Midnighter commented 2 years ago

Yeah, it adds a lot of columns but we can pick the ones we need. I do think it's nice, though, if the pipeline keeps all input columns. This makes it easier for users to add any kind of meta information that they would like. The minimal information, in my opinion, is:

sample,fastq_1,fastq_2

maxulysse commented 2 years ago

@jfy133 I think this is csv and not tsv

Midnighter commented 2 years ago

CSV seems to be the standard in nf-core pipelines. In Python it's quite easy to allow both but that's harder in nextflow I think.

maxulysse commented 2 years ago

not at all, you have the splitCsv operator: https://www.nextflow.io/docs/latest/operator.html#splitcsv

Midnighter commented 2 years ago

Yes, but it cannot "sniff" if it's CSV or TSV by itself, so you either need to hard code it, look at the file extension, or let the user determine it.

maxulysse commented 2 years ago

Oh I see what you mean, then yes you're right. And as you said, csv is the standard in DSL2 nf-core pipelines.
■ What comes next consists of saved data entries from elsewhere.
variable (s : State) (c : Nat) (q : MemReq) (e : EccResult) (scrub : Bool)

/-- A block already poisoned is returned as zeros (R364). -/
theorem State.firstRead_poisoned : (s.firstRead c q e true scrub).1.mem = { s.mem with lastRead := zeros 32, lastPoisoned := true } := rfl

/-- A clean or corrected block is returned. -/
theorem State.firstRead_good (he : e ≠ .uncorrectable) :
    (s.firstRead c q e false scrub).1.mem = { s.mem with lastRead := q.data, lastPoisoned := false } := by
  cases e
  case clean => rfl
  case single => cases scrub <;> rfl
  case uncorrectable => exact absurd rfl he

/-- An uncorrectable block waits for its second attempt. -/
theorem State.firstRead_retry : (s.firstRead c q .uncorrectable false scrub).1.mem = (s.setChan c { s.chan c with
    retry := (s.chan c).retry ++ [{ agent := q.agent, addr := q.addr, scrub := scrub, data := q.data }] }).mem := rfl

end FirstRead

/-! ### The second read of a block (R364 to R367) -/

theorem State.sticky_setFltSrc_other (s : State) {n m : Nat} (x : FltSrc) (h : m ≠ n) : (s.setFltSrc n x).sticky m = s.sticky m := by
  rw [State.sticky, State.sticky, State.setFltSrc_other _ _ _ _ h]

theorem State.sticky_react_other (s : State) {n m : Nat} (h : m ≠ n) (unit cfg : Nat) : (s.react n unit cfg).sticky m = s.sticky m := by
  unfold State.react
  cases tb cfg 0
  · cases tb cfg 1 <;> cases tb cfg 2 <;> rfl
  · refine (State.sticky_setFltSrc_other _ _ h).trans ?_
    cases tb cfg 1 <;> cases tb cfg 2 <;> rfl

/-- A raise clears no source's sticky bit. -/
theorem State.sticky_raise {s : State} {m : Nat} (h : s.sticky m = true) (n unit part : Nat) : (s.raise n unit part).sticky m = true := by
  by_cases hm : m = n
  · subst hm
    exact s.raise_sticky ..
  · unfold State.raise State.raiseWith
    dsimp only
    cases fltEvent n unit <;> simp [State.sticky_setFltSrc_other _ _ hm, State.sticky_react_other _ hm, h]

@[simp] theorem State.withhold_mem (s : State) (pg : Nat) : (s.withhold pg).mem = s.mem := by
  unfold State.withhold
  refine foldl_keeps State.mem _ (fun s e => ?_) _ s
  dsimp only
  split
  · rfl
  · split
    · rfl
    · refine foldl_keeps State.mem _ (fun s j => ?_) _ s
      repeat' split
      all_goals rfl

@[simp] theorem State.withhold_flt (s : State) (pg : Nat) : (s.withhold pg).flt = s.flt := by
  unfold State.withhold
  refine foldl_keeps State.flt _ (fun s e => ?_) _ s
  dsimp only
  split
  · rfl
  · split
    · rfl
    · refine foldl_keeps State.flt _ (fun s j => ?_) _ s
      repeat' split
      all_goals rfl

theorem State.chanFail_poison (s : State) (c : Nat) : (s.chanFail c).mem.poison = s.mem.poison := by
  unfold State.chanFail
  split
  · rfl
  · simp [State.setChan]

theorem State.sticky_chanFail {s : State} {m : Nat} (h : s.sticky m = true) (c : Nat) : (s.chanFail c).sticky m = true := by
  unfold State.chanFail
  split
  · exact h
  · exact State.sticky_raise (s := { s.setChan c { s.chan c with failed := true } with
      flash := { s.flash with chanFailed := s.flash.chanFailed ++ [c] } }) h fMemChanFail c 0

end Sys2Proof.Machine
end

section
/-! SUPPORT. The page of a poisoned block retired (R366), the second read of a block (R364), and what reads and writes of module memory answer. -/

namespace Sys2Proof.Machine

open Sys2Proof

/-! ### A page retired, and the second read (R364 to R367) -/

theorem State.setChan_poison (s : State) (c : Nat) (x : Chan) : (s.setChan c x).mem.poison = s.mem.poison := rfl
@[simp] theorem State.bumpChan_flt (s : State) (c n : Nat) : (s.bumpChan c n).flt = s.flt := rfl

theorem State.sticky_of_flt {s t : State} (h : t.flt = s.flt) (n : Nat) : t.sticky n = s.sticky n := by
  rw [State.sticky, State.sticky, State.fltSrc, State.fltSrc, h]

/-- The page joins the list, and the buffers that overlap it are withheld: what a retirement does before it asks for a replacement (R366). -/
def State.pageListed (s : State) (a : Nat) : State :=
  let c := s.chanOf a
  let e : RetEntry := { chan := c, granule := s.chanOff a / 256,
                        time := if s.clk.src = .free then 0 else s.ns / oneSec % 2 ^ 32 }
  let l := s.mem.retire ++ [e]
  let s := { s with mem := { s.mem with retire := l }, flash := { s.flash with retire := l } }
  let s := { s with glb := { s.glb with cntPages := l.length } }
  let s := (s.setHealth hDRAMPAGE).event .memRetire noCtx a
  let s := (s.setChan c { s.chan c with retired := (s.chan c).retired + 1 }).bumpChan c 4
  s.withhold (a / 4096)

theorem State.pageListed_poison (s : State) (a : Nat) : (s.pageListed a).mem.poison = s.mem.poison := by
  unfold State.pageListed
  dsimp only
  rw [State.withhold_mem, State.bumpChan_mem, State.setChan_poison, State.event_mem]
  rfl

theorem State.pageListed_sticky (s : State) (a n : Nat) : (s.pageListed a).sticky n = s.sticky n := by
  refine State.sticky_of_flt ?_ n
  unfold State.pageListed
  dsimp only
  rw [State.withhold_flt, State.bumpChan_flt, State.setChan_flt, State.event_flt]
  rfl

/-- A retirement listed, with the replacement it may ask for. -/
def State.pageReplaced (s : State) (a : Nat) : State :=
  if (s.pageListed a).replacePages ≤ s.mem.retire.length + 1 then (s.pageListed a).assertReplace else s.pageListed a

theorem State.retirePage_eq (s : State) (a : Nat) : s.retirePage a =
    if s.mem.retire.any (fun r => decide (s.pageOf r = some (a / 4096))) then s
    else if 512 ≤ s.mem.retire.length then
      if s.mem.retireFull then s
      else ({ s with mem := { s.mem with retireFull := true } } : State).event .memRetireFull noCtx a
    else if 64 < ((s.pageReplaced a).chan (s.chanOf a)).retired then (s.pageReplaced a).chanFail (s.chanOf a)
    else s.pageReplaced a := by
  unfold State.retirePage State.pageReplaced State.pageListed
  simp only [List.length_append, List.length_singleton]

theorem State.pageReplaced_poison (s : State) (a : Nat) : (s.pageReplaced a).mem.poison = s.mem.poison := by
  unfold State.pageReplaced
  split <;> exact s.pageListed_poison a

theorem State.pageReplaced_sticky (s : State) (a n : Nat) : (s.pageReplaced a).sticky n = s.sticky n := by
  unfold State.pageReplaced
  split <;> exact s.pageListed_sticky a n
jfy133 commented 2 years ago

Sorry yup - eager is TSV :sweat_smile:

maxulysse commented 2 years ago

Sarek was TSV too, we're now csv

jfy133 commented 2 years ago

Don't abanon me!

Back on topic:

accept: fastq, fq, fasta, fna. fa + all with .gz

jfy133 commented 2 years ago

@maxibor and I decided to go for an explicit .fasta column as this means fastq_1 and fastq_2 can be taken directly from fetchNGS

jfy133 commented 2 years ago

should change platform to specific machine, as we need 2/4 colour chemsity info

Midnighter commented 2 years ago

should change platform to specific machine, as we need 2/4 colour chemsity info

Can you provide some more context, please, why this is needed?

jfy133 commented 2 years ago

https://support.illumina.com/content/dam/illumina-support/help/Illumina_DRAGEN_Bio_IT_Platform_v3_7_1000000141465/Content/SW/Informatics/Dragen/PolyG_Trimming_fDG.htm

jfy133 commented 2 years ago

@maxibor did you add a check that if you can't supply FASTA and FASTQ in the same line?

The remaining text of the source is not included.